──────── TASK DATA ────────

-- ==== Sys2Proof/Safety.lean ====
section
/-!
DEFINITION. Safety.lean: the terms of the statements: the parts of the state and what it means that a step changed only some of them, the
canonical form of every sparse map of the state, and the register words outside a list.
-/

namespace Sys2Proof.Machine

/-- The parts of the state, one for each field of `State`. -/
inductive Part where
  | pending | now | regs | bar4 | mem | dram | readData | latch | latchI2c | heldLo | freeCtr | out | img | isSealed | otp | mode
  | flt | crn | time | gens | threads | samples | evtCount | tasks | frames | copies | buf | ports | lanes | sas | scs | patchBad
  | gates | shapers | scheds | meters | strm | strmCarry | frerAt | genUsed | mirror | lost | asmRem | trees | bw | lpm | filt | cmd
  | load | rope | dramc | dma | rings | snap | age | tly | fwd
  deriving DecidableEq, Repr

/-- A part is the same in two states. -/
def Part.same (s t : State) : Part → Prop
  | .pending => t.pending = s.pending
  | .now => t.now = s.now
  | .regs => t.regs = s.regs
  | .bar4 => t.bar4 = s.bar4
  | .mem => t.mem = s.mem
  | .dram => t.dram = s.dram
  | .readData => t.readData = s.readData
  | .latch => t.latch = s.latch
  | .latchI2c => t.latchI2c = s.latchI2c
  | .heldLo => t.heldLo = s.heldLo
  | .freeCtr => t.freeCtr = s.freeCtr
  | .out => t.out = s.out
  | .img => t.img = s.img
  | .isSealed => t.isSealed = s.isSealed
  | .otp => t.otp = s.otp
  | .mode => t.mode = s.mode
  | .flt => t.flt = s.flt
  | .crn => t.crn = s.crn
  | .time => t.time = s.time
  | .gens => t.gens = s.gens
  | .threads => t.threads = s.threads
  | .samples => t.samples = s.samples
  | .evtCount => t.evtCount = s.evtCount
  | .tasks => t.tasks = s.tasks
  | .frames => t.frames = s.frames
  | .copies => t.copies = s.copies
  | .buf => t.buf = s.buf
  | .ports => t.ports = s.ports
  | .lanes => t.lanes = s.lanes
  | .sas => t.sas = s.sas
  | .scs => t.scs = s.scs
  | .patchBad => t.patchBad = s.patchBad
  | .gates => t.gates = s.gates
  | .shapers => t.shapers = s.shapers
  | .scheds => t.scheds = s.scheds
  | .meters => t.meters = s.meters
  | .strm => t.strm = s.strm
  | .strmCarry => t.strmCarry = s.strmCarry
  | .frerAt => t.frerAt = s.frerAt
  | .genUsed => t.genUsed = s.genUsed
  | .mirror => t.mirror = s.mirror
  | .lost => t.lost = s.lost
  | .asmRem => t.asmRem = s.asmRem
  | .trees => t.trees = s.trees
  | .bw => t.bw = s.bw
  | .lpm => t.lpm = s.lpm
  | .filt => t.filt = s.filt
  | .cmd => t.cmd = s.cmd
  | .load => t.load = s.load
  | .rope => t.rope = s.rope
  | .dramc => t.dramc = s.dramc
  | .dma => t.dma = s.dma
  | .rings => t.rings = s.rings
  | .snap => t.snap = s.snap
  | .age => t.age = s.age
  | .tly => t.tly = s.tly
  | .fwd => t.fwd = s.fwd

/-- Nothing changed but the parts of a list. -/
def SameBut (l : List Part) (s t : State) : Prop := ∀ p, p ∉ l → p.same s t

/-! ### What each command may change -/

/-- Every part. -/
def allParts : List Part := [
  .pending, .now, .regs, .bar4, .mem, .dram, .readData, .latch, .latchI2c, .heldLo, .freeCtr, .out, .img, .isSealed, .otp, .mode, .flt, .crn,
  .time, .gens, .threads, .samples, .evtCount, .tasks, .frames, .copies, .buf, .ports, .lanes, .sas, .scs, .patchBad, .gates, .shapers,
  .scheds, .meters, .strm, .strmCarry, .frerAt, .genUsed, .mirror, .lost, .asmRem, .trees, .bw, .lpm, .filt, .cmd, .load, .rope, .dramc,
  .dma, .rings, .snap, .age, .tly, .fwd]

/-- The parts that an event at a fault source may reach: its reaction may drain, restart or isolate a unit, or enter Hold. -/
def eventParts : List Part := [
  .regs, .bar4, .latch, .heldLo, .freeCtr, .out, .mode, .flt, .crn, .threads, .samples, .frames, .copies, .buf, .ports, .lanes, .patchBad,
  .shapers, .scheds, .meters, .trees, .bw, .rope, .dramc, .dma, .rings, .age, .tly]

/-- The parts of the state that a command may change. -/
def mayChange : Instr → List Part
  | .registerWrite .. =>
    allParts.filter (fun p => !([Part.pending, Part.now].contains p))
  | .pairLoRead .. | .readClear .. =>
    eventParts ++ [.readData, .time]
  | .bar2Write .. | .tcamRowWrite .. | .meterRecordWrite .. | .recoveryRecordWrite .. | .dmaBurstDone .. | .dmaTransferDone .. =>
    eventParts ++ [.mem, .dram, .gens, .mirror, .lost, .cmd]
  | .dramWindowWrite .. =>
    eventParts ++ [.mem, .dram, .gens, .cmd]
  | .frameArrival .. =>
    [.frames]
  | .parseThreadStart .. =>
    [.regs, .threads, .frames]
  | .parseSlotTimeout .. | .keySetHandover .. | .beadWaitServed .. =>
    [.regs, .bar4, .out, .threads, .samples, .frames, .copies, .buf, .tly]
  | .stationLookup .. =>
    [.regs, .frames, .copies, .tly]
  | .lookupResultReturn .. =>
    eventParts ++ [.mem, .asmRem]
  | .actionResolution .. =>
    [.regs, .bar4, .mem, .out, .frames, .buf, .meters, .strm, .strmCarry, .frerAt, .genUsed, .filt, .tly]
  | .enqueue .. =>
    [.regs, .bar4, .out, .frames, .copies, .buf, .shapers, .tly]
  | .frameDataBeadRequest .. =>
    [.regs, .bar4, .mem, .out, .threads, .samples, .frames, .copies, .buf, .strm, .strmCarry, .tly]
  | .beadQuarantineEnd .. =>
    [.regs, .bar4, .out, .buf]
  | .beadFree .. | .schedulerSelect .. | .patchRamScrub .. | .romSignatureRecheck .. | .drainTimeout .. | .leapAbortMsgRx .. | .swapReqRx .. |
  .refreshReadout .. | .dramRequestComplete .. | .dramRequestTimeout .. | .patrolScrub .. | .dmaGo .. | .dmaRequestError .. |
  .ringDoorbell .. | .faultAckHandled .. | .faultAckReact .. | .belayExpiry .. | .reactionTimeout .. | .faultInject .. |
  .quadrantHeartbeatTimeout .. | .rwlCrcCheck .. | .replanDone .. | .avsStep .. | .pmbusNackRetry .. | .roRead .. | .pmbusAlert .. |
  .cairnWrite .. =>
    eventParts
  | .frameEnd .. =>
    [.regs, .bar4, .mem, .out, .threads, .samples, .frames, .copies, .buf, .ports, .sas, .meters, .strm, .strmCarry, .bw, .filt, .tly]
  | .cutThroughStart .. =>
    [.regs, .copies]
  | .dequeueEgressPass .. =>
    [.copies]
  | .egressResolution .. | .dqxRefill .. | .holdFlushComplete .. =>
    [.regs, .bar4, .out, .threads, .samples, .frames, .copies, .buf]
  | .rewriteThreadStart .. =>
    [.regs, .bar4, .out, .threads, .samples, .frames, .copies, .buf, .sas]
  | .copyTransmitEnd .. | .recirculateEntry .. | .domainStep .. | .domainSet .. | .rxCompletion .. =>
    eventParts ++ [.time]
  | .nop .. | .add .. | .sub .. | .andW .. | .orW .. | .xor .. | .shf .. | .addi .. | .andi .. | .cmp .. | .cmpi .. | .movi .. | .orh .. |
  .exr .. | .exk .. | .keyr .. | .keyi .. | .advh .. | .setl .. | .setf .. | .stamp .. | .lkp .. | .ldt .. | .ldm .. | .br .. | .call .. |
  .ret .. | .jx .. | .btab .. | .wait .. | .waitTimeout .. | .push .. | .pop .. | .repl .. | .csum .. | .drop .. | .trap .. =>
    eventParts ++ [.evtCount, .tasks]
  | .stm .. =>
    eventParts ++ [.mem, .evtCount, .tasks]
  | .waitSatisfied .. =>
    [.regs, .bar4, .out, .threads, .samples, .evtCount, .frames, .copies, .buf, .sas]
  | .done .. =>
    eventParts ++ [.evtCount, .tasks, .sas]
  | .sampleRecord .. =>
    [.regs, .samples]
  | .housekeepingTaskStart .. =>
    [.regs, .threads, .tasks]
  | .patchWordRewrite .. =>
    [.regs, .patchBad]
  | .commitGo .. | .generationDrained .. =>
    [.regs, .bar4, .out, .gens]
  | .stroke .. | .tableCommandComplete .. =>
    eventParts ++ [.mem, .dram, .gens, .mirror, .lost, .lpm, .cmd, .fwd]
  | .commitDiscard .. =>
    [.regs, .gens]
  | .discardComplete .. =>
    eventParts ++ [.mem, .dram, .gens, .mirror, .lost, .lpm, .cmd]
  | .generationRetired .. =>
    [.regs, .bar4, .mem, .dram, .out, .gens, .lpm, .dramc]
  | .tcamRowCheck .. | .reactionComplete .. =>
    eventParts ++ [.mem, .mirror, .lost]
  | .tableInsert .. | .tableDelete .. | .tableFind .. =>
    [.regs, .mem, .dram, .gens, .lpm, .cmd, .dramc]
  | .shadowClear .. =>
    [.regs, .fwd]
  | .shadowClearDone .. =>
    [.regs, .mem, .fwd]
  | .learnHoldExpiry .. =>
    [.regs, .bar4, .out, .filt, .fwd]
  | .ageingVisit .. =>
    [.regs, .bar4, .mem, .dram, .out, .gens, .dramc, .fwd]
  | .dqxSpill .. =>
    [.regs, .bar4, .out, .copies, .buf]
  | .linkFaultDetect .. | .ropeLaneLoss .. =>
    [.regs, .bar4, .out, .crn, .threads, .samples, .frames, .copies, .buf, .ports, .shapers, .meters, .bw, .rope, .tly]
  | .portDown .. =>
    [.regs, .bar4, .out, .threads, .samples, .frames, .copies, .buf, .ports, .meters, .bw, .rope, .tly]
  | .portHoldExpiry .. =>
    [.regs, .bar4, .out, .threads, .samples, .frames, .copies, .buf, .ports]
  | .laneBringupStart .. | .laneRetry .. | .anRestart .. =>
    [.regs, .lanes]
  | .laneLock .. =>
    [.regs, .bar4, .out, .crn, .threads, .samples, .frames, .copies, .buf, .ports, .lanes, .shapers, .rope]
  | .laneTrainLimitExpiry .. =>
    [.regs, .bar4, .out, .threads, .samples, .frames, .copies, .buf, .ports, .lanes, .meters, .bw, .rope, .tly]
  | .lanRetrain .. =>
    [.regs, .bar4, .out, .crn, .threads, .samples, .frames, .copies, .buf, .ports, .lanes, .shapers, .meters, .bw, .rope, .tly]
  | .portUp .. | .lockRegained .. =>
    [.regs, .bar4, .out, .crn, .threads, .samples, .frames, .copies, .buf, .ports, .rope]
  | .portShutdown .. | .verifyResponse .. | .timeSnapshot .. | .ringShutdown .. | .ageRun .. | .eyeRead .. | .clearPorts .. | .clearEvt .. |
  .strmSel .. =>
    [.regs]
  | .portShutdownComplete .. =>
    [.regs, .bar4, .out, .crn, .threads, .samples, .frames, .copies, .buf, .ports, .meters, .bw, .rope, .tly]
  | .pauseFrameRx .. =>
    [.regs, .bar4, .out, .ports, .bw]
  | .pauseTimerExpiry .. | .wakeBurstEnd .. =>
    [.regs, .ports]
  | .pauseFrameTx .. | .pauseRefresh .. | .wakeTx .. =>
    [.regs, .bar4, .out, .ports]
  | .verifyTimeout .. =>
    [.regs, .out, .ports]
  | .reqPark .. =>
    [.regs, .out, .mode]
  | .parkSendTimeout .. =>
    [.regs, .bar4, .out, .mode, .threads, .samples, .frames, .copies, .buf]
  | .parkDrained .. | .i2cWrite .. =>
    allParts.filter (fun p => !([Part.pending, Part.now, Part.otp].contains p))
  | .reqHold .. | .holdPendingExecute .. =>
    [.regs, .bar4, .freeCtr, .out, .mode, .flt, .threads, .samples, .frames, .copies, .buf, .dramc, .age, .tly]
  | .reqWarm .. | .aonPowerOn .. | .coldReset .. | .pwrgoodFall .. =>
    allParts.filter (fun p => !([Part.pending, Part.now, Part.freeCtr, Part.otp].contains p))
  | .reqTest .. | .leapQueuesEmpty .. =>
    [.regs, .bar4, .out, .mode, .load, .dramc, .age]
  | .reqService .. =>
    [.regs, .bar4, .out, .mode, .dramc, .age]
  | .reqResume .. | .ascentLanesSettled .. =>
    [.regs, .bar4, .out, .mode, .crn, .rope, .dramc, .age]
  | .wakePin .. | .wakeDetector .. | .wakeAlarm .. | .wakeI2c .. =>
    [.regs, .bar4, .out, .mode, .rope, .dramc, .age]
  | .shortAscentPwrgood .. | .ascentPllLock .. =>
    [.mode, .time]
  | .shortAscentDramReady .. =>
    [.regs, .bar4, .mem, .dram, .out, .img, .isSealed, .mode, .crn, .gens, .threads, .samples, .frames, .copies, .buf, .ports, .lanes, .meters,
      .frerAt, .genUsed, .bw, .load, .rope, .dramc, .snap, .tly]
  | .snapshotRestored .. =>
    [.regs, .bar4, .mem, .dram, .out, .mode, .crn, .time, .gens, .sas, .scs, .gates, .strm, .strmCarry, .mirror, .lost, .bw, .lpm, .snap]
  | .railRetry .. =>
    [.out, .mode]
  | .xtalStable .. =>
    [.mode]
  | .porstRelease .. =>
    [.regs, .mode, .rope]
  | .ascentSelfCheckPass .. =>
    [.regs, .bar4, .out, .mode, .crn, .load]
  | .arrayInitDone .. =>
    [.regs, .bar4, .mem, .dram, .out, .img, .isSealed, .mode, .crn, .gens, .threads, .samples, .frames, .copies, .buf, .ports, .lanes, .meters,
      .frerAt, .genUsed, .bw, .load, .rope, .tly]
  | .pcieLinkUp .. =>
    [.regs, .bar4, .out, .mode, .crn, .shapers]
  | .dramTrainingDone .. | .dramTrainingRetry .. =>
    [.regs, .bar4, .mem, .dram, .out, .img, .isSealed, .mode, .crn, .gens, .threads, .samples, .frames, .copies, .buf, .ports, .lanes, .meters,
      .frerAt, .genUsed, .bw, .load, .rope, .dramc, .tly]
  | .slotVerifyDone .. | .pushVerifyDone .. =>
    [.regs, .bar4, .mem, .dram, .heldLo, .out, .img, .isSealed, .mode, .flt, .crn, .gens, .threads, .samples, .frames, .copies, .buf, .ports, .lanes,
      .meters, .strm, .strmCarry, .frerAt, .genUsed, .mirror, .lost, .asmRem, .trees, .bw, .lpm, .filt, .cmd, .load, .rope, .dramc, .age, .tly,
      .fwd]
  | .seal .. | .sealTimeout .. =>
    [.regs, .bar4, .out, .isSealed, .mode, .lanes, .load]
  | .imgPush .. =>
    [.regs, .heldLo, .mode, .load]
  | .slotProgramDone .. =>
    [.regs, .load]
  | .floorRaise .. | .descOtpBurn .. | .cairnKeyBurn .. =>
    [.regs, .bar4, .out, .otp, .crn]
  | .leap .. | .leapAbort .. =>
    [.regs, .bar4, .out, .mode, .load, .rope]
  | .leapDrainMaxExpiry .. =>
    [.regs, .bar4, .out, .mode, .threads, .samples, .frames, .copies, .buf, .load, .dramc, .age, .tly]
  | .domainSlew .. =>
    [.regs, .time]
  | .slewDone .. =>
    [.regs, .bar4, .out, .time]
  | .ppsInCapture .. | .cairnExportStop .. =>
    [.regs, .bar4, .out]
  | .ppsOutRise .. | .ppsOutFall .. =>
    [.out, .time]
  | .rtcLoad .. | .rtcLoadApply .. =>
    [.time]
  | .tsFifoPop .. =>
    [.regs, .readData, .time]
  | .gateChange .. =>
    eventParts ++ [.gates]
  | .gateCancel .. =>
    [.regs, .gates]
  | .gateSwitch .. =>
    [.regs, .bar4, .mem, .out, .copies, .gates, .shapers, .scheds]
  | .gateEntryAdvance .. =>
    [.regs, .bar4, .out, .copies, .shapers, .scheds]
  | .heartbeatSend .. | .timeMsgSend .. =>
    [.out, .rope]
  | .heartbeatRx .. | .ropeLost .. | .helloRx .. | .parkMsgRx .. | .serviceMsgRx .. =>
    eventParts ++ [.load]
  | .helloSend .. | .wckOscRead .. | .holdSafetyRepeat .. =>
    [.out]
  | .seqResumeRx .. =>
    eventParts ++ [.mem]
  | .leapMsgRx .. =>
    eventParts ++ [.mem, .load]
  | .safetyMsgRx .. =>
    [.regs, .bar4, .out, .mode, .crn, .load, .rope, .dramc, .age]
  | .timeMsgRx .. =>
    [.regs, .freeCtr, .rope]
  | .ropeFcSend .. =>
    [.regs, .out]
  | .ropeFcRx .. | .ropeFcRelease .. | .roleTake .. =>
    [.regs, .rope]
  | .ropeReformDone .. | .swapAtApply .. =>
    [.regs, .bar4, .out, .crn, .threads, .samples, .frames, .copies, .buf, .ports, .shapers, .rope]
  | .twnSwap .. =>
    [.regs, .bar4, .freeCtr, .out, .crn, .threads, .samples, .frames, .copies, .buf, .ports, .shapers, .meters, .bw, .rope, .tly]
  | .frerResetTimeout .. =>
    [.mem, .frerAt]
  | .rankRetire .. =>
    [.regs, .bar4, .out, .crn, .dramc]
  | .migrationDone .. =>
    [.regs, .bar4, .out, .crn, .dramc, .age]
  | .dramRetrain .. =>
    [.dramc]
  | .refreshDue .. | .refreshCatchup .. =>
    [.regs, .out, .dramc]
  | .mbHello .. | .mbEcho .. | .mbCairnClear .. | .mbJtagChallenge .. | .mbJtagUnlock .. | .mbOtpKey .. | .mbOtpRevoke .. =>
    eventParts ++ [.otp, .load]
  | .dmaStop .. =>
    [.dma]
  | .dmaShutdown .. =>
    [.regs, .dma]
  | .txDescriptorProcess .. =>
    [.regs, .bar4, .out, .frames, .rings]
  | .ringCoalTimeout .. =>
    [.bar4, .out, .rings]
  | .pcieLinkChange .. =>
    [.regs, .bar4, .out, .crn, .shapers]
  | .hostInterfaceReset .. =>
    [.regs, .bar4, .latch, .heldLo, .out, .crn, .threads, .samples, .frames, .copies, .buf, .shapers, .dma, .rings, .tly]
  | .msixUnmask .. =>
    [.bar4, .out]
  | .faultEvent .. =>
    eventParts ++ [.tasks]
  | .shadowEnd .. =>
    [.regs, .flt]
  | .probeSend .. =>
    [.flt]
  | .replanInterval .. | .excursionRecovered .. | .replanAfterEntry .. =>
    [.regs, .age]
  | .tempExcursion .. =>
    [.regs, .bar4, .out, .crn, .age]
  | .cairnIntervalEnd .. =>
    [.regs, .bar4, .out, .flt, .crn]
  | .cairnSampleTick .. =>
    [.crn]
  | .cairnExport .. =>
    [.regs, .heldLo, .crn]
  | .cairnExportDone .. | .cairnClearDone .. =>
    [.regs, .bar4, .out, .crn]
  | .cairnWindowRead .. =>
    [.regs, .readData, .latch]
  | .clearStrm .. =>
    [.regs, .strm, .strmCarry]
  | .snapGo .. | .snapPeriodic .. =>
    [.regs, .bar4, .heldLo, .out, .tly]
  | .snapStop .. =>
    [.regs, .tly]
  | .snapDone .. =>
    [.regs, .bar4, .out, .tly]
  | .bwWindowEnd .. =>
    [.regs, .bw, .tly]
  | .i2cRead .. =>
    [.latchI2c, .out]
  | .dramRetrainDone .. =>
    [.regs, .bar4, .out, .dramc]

────────

## WORK TO BE COMPLETED
Filter the material for the word "trees" and copy each matching line.

## THE COMPLETED TASK
  | gates | shapers | scheds | meters | strm | strmCarry | frerAt | genUsed | mirror | lost | asmRem | trees | bw | lpm | filt | cmd
  | .trees => t.trees = s.trees
  .scheds, .meters, .strm, .strmCarry, .frerAt, .genUsed, .mirror, .lost, .asmRem, .trees, .bw, .lpm, .filt, .cmd, .load, .rope, .dramc,
  .shapers, .scheds, .meters, .trees, .bw, .rope, .dramc, .dma, .rings, .age, .tly]
      .meters, .strm, .strmCarry, .frerAt, .genUsed, .mirror, .lost, .asmRem, .trees, .bw, .lpm, .filt, .cmd, .load, .rope, .dramc, .age, .tly,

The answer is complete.